Not a huge deal, just know that whatever doesn't get absorbed by the leaf before the spray gets watered in might get bound up in the soil.


----------



## iFisch3224 (Jun 11, 2018)

My local SiteOne has something very similar via Lesco brand for $28 for 2.5gal but I don't believe it has iron. Which is fine, I get my iron from FEature 6-0-0.

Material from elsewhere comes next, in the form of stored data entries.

-- ==== Sys2Proof/Laws/State.lean ====
section
/-! SUPPORT. What each update of the state leaves as it was, one lemma for each field and update, and what it writes. -/
namespace Sys2Proof.Machine

/-! ### setRow -/

@[simp] theorem State.setRow_mem (s : State) (r : RowId) (x : Row) : (s.setRow r x).mem = s.mem := rfl
@[simp] theorem State.setRow_badLines (s : State) (r : RowId) (x : Row) : (s.setRow r x).badLines = s.badLines := rfl
@[simp] theorem State.setRow_weakLines (s : State) (r : RowId) (x : Row) : (s.setRow r x).weakLines = s.weakLines := rfl
@[simp] theorem State.setRow_badWords (s : State) (r : RowId) (x : Row) : (s.setRow r x).badWords = s.badWords := rfl
@[simp] theorem State.setRow_bands (s : State) (r : RowId) (x : Row) : (s.setRow r x).bands = s.bands := rfl
@[simp] theorem State.setRow_launches (s : State) (r : RowId) (x : Row) : (s.setRow r x).launches = s.launches := rfl
@[simp] theorem State.setRow_conts (s : State) (r : RowId) (x : Row) : (s.setRow r x).conts = s.conts := rfl
@[simp] theorem State.setRow_cmds (s : State) (r : RowId) (x : Row) : (s.setRow r x).cmds = s.cmds := rfl
@[simp] theorem State.setRow_cores (s : State) (r : RowId) (x : Row) : (s.setRow r x).cores = s.cores := rfl
@[simp] theorem State.setRow_clusters (s : State) (r : RowId) (x : Row) : (s.setRow r x).clusters = s.clusters := rfl
@[simp] theorem State.setRow_dies (s : State) (r : RowId) (x : Row) : (s.setRow r x).dies = s.dies := rfl
@[simp] theorem State.setRow_hbmStacks (s : State) (r : RowId) (x : Row) : (s.setRow r x).hbmStacks = s.hbmStacks := rfl
@[simp] theorem State.setRow_chans (s : State) (r : RowId) (x : Row) : (s.setRow r x).chans = s.chans := rfl
@[simp] theorem State.setRow_scrub (s : State) (r : RowId) (x : Row) : (s.setRow r x).scrub = s.scrub := rfl
@[simp] theorem State.setRow_tcache (s : State) (r : RowId) (x : Row) : (s.setRow r x).tcache = s.tcache := rfl
@[simp] theorem State.setRow_tables (s : State) (r : RowId) (x : Row) : (s.setRow r x).tables = s.tables := rfl
@[simp] theorem State.setRow_freeze (s : State) (r : RowId) (x : Row) : (s.setRow r x).freeze = s.freeze := rfl
@[simp] theorem State.setRow_heldHost (s : State) (r : RowId) (x : Row) : (s.setRow r x).heldHost = s.heldHost := rfl
@[simp] theorem State.setRow_n (s : State) (r : RowId) (x : Row) : (s.setRow r x).n = s.n := rfl
@[simp] theorem State.setRow_pendingN (s : State) (r : RowId) (x : Row) : (s.setRow r x).pendingN = s.pendingN := rfl
@[simp] theorem State.setRow_dist (s : State) (r : RowId) (x : Row) : (s.setRow r x).dist = s.dist := rfl
@[simp] theorem State.setRow_regs (s : State) (r : RowId) (x : Row) : (s.setRow r x).regs = s.regs := rfl
@[simp] theorem State.setRow_net (s : State) (r : RowId) (x : Row) : (s.setRow r x).net = s.net := rfl
@[simp] theorem State.setRow_treadle (s : State) (r : RowId) (x : Row) : (s.setRow r x).treadle = s.treadle := rfl
@[simp] theorem State.setRow_tracePort (s : State) (r : RowId) (x : Row) : (s.setRow r x).tracePort = s.tracePort := rfl
@[simp] theorem State.setRow_notes (s : State) (r : RowId) (x : Row) : (s.setRow r x).notes = s.notes := rfl
@[simp] theorem State.setRow_crossFail (s : State) (r : RowId) (x : Row) : (s.setRow r x).crossFail = s.crossFail := rfl
@[simp] theorem State.setRow_mgmt (s : State) (r : RowId) (x : Row) : (s.setRow r x).mgmt = s.mgmt := rfl
@[simp] theorem State.setRow_agenda (s : State) (r : RowId) (x : Row) : (s.setRow r x).agenda = s.agenda := rfl
@[simp] theorem State.setRow_active (s : State) (r : RowId) (x : Row) : (s.setRow r x).active = s.active := rfl
@[simp] theorem State.setRow_nextId (s : State) (r : RowId) (x : Row) : (s.setRow r x).nextId = s.nextId := rfl

/-! ### modRow -/

@[simp] theorem State.modRow_mem (s : State) (r : RowId) (f : Row → Row) : (s.modRow r f).mem = s.mem := by unfold State.modRow; split <;> rfl
@[simp] theorem State.modRow_badLines (s : State) (r : RowId) (f : Row → Row) : (s.modRow r f).badLines = s.badLines := by unfold State.modRow; split <;> rfl
@[simp] theorem State.modRow_weakLines (s : State) (r : RowId) (f : Row → Row) : (s.modRow r f).weakLines = s.weakLines := by unfold State.modRow; split <;> rfl
@[simp] theorem State.modRow_badWords (s : State) (r : RowId) (f : Row → Row) : (s.modRow r f).badWords = s.badWords := by unfold State.modRow; split <;> rfl
@[simp] theorem State.modRow_bands (s : State) (r : RowId) (f : Row → Row) : (s.modRow r f).bands = s.bands := by unfold State.modRow; split <;> rfl
@[simp] theorem State.modRow_launches (s : State) (r : RowId) (f : Row → Row) : (s.modRow r f).launches = s.launches := by unfold State.modRow; split <;> rfl
@[simp] theorem State.modRow_conts (s : State) (r : RowId) (f : Row → Row) : (s.modRow r f).conts = s.conts := by unfold State.modRow; split <;> rfl
@[simp] theorem State.modRow_cmds (s : State) (r : RowId) (f : Row → Row) : (s.modRow r f).cmds = s.cmds := by unfold State.modRow; split <;> rfl
@[simp] theorem State.modRow_cores (s : State) (r : RowId) (f : Row → Row) : (s.modRow r f).cores = s.cores := by unfold State.modRow; split <;> rfl
@[simp] theorem State.modRow_clusters (s : State) (r : RowId) (f : Row → Row) : (s.modRow r f).clusters = s.clusters := by unfold State.modRow; split <;> rfl
@[simp] theorem State.modRow_dies (s : State) (r : RowId) (f : Row → Row) : (s.modRow r f).dies = s.dies := by unfold State.modRow; split <;> rfl
@[simp] theorem State.modRow_hbmStacks (s : State) (r : RowId) (f : Row → Row) : (s.modRow r f).hbmStacks = s.hbmStacks := by unfold State.modRow; split <;> rfl
@[simp] theorem State.modRow_chans (s : State) (r : RowId) (f : Row → Row) : (s.modRow r f).chans = s.chans := by unfold State.modRow; split <;> rfl
@[simp] theorem State.modRow_scrub (s : State) (r : RowId) (f : Row → Row) : (s.modRow r f).scrub = s.scrub := by unfold State.modRow; split <;> rfl
@[simp] theorem State.modRow_tcache (s : State) (r : RowId) (f : Row → Row) : (s.modRow r f).tcache = s.tcache := by unfold State.modRow; split <;> rfl
@[simp] theorem State.modRow_tables (s : State) (r : RowId) (f : Row → Row) : (s.modRow r f).tables = s.tables := by unfold State.modRow; split <;> rfl
@[simp] theorem State.modRow_freeze (s : State) (r : RowId) (f : Row → Row) : (s.modRow r f).freeze = s.freeze := by unfold State.modRow; split <;> rfl
@[simp] theorem State.modRow_heldHost (s : State) (r : RowId) (f : Row → Row) : (s.modRow r f).heldHost = s.heldHost := by unfold State.modRow; split <;> rfl
@[simp] theorem State.modRow_n (s : State) (r : RowId) (f : Row → Row) : (s.modRow r f).n = s.n := by unfold State.modRow; split <;> rfl
@[simp] theorem State.modRow_pendingN (s : State) (r : RowId) (f : Row → Row) : (s.modRow r f).pendingN = s.pendingN := by unfold State.modRow; split <;> rfl
@[simp] theorem State.modRow_dist (s : State) (r : RowId) (f : Row → Row) : (s.modRow r f).dist = s.dist := by unfold State.modRow; split <;> rfl
@[simp] theorem State.modRow_regs (s : State) (r : RowId) (f : Row → Row) : (s.modRow r f).regs = s.regs := by unfold State.modRow; split <;> rfl
@[simp] theorem State.modRow_net (s : State) (r : RowId) (f : Row → Row) : (s.modRow r f).net = s.net := by unfold State.modRow; split <;> rfl
@[simp] theorem State.modRow_treadle (s : State) (r : RowId) (f : Row → Row) : (s.modRow r f).treadle = s.treadle := by unfold State.modRow; split <;> rfl
@[simp] theorem State.modRow_tracePort (s : State) (r : RowId) (f : Row → Row) : (s.modRow r f).tracePort = s.tracePort := by unfold State.modRow; split <;> rfl
@[simp] theorem State.modRow_notes (s : State) (r : RowId) (f : Row → Row) : (s.modRow r f).notes = s.notes := by unfold State.modRow; split <;> rfl
@[simp] theorem State.modRow_crossFail (s : State) (r : RowId) (f : Row → Row) : (s.modRow r f).crossFail = s.crossFail := by unfold State.modRow; split <;> rfl
@[simp] theorem State.modRow_mgmt (s : State) (r : RowId) (f : Row → Row) : (s.modRow r f).mgmt = s.mgmt := by unfold State.modRow; split <;> rfl
@[simp] theorem State.modRow_agenda (s : State) (r : RowId) (f : Row → Row) : (s.modRow r f).agenda = s.agenda := by unfold State.modRow; split <;> rfl
@[simp] theorem State.modRow_active (s : State) (r : RowId) (f : Row → Row) : (s.modRow r f).active = s.active := by unfold State.modRow; split <;> rfl
@[simp] theorem State.modRow_nextId (s : State) (r : RowId) (f : Row → Row) : (s.modRow r f).nextId = s.nextId := by unfold State.modRow; split <;> rfl

/-! ### dropRow -/

@[simp] theorem State.dropRow_mem (s : State) (r : RowId) : (s.dropRow r).mem = s.mem := rfl
@[simp] theorem State.dropRow_badLines (s : State) (r : RowId) : (s.dropRow r).badLines = s.badLines := rfl
@[simp] theorem State.dropRow_weakLines (s : State) (r : RowId) : (s.dropRow r).weakLines = s.weakLines := rfl
@[simp] theorem State.dropRow_badWords (s : State) (r : RowId) : (s.dropRow r).badWords = s.badWords := rfl
@[simp] theorem State.dropRow_bands (s : State) (r : RowId) : (s.dropRow r).bands = s.bands := rfl
@[simp] theorem State.dropRow_launches (s : State) (r : RowId) : (s.dropRow r).launches = s.launches := rfl
@[simp] theorem State.dropRow_conts (s : State) (r : RowId) : (s.dropRow r).conts = s.conts := rfl
@[simp] theorem State.dropRow_cmds (s : State) (r : RowId) : (s.dropRow r).cmds = s.cmds := rfl
@[simp] theorem State.dropRow_cores (s : State) (r : RowId) : (s.dropRow r).cores = s.cores := rfl
@[simp] theorem State.dropRow_clusters (s : State) (r : RowId) : (s.dropRow r).clusters = s.clusters := rfl
@[simp] theorem State.dropRow_dies (s : State) (r : RowId) : (s.dropRow r).dies = s.dies := rfl
@[simp] theorem State.dropRow_hbmStacks (s : State) (r : RowId) : (s.dropRow r).hbmStacks = s.hbmStacks := rfl
@[simp] theorem State.dropRow_chans (s : State) (r : RowId) : (s.dropRow r).chans = s.chans := rfl
@[simp] theorem State.dropRow_scrub (s : State) (r : RowId) : (s.dropRow r).scrub = s.scrub := rfl
@[simp] theorem State.dropRow_tcache (s : State) (r : RowId) : (s.dropRow r).tcache = s.tcache := rfl
@[simp] theorem State.dropRow_tables (s : State) (r : RowId) : (s.dropRow r).tables = s.tables := rfl
@[simp] theorem State.dropRow_freeze (s : State) (r : RowId) : (s.dropRow r).freeze = s.freeze := rfl
@[simp] theorem State.dropRow_heldHost (s : State) (r : RowId) : (s.dropRow r).heldHost = s.heldHost := rfl
@[simp] theorem State.dropRow_n (s : State) (r : RowId) : (s.dropRow r).n = s.n := rfl
@[simp] theorem State.dropRow_pendingN (s : State) (r : RowId) : (s.dropRow r).pendingN = s.pendingN := rfl
@[simp] theorem State.dropRow_dist (s : State) (r : RowId) : (s.dropRow r).dist = s.dist := rfl
@[simp] theorem State.dropRow_regs (s : State) (r : RowId) : (s.dropRow r).regs = s.regs := rfl
@[simp] theorem State.dropRow_net (s : State) (r : RowId) : (s.dropRow r).net = s.net := rfl
@[simp] theorem State.dropRow_treadle (s : State) (r : RowId) : (s.dropRow r).treadle = s.treadle := rfl
@[simp] theorem State.dropRow_tracePort (s : State) (r : RowId) : (s.dropRow r).tracePort = s.tracePort := rfl
@[simp] theorem State.dropRow_notes (s : State) (r : RowId) : (s.dropRow r).notes = s.notes := rfl
@[simp] theorem State.dropRow_crossFail (s : State) (r : RowId) : (s.dropRow r).crossFail = s.crossFail := rfl
@[simp] theorem State.dropRow_mgmt (s : State) (r : RowId) : (s.dropRow r).mgmt = s.mgmt := rfl
@[simp] theorem State.dropRow_agenda (s : State) (r : RowId) : (s.dropRow r).agenda = s.agenda := rfl
@[simp] theorem State.dropRow_active (s : State) (r : RowId) : (s.dropRow r).active = s.active := rfl
@[simp] theorem State.dropRow_nextId (s : State) (r : RowId) : (s.dropRow r).nextId = s.nextId := rfl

https://www.siteone.com/en/p/571636


----------



## bigmks (May 22, 2018)

I agree feature is better but not in stock. There is a clone called main event I believe.


----------



## iFisch3224 (Jun 11, 2018)

bigmks said:


> I agree feature is better but not in stock. There is a clone called main event I believe.


That's it.

And Main Event is the clone, correct. It's $20 as well, but I'm not sure what S&H is. I still have two bags from last year I haven't used so I'll get to use them this year. And there's a few distributors locally; I'm going to call and see if they can order me some/case that I can share with the folks here, if I'm able to get a case.


----------



## bigmks (May 22, 2018)

iFisch3224 said:


> bigmks said:
> 
> 
> > I agree feature is better but not in stock. There is a clone called main event I believe.
> ...


Cool let me know I want some.


----------



## iFisch3224 (Jun 11, 2018)

bigmks said:


> iFisch3224 said:
> 
> 
> > bigmks said:
> ...


Definitely; but I'm not having high hopes - based on what's been going on with inventory (which I wasn't aware of until I came back here)


----------



## TShir23 (Oct 4, 2018)

I got some of the 16-0-4 Thrive. Haven't put any down yet . The whole line up looks pretty good.


----------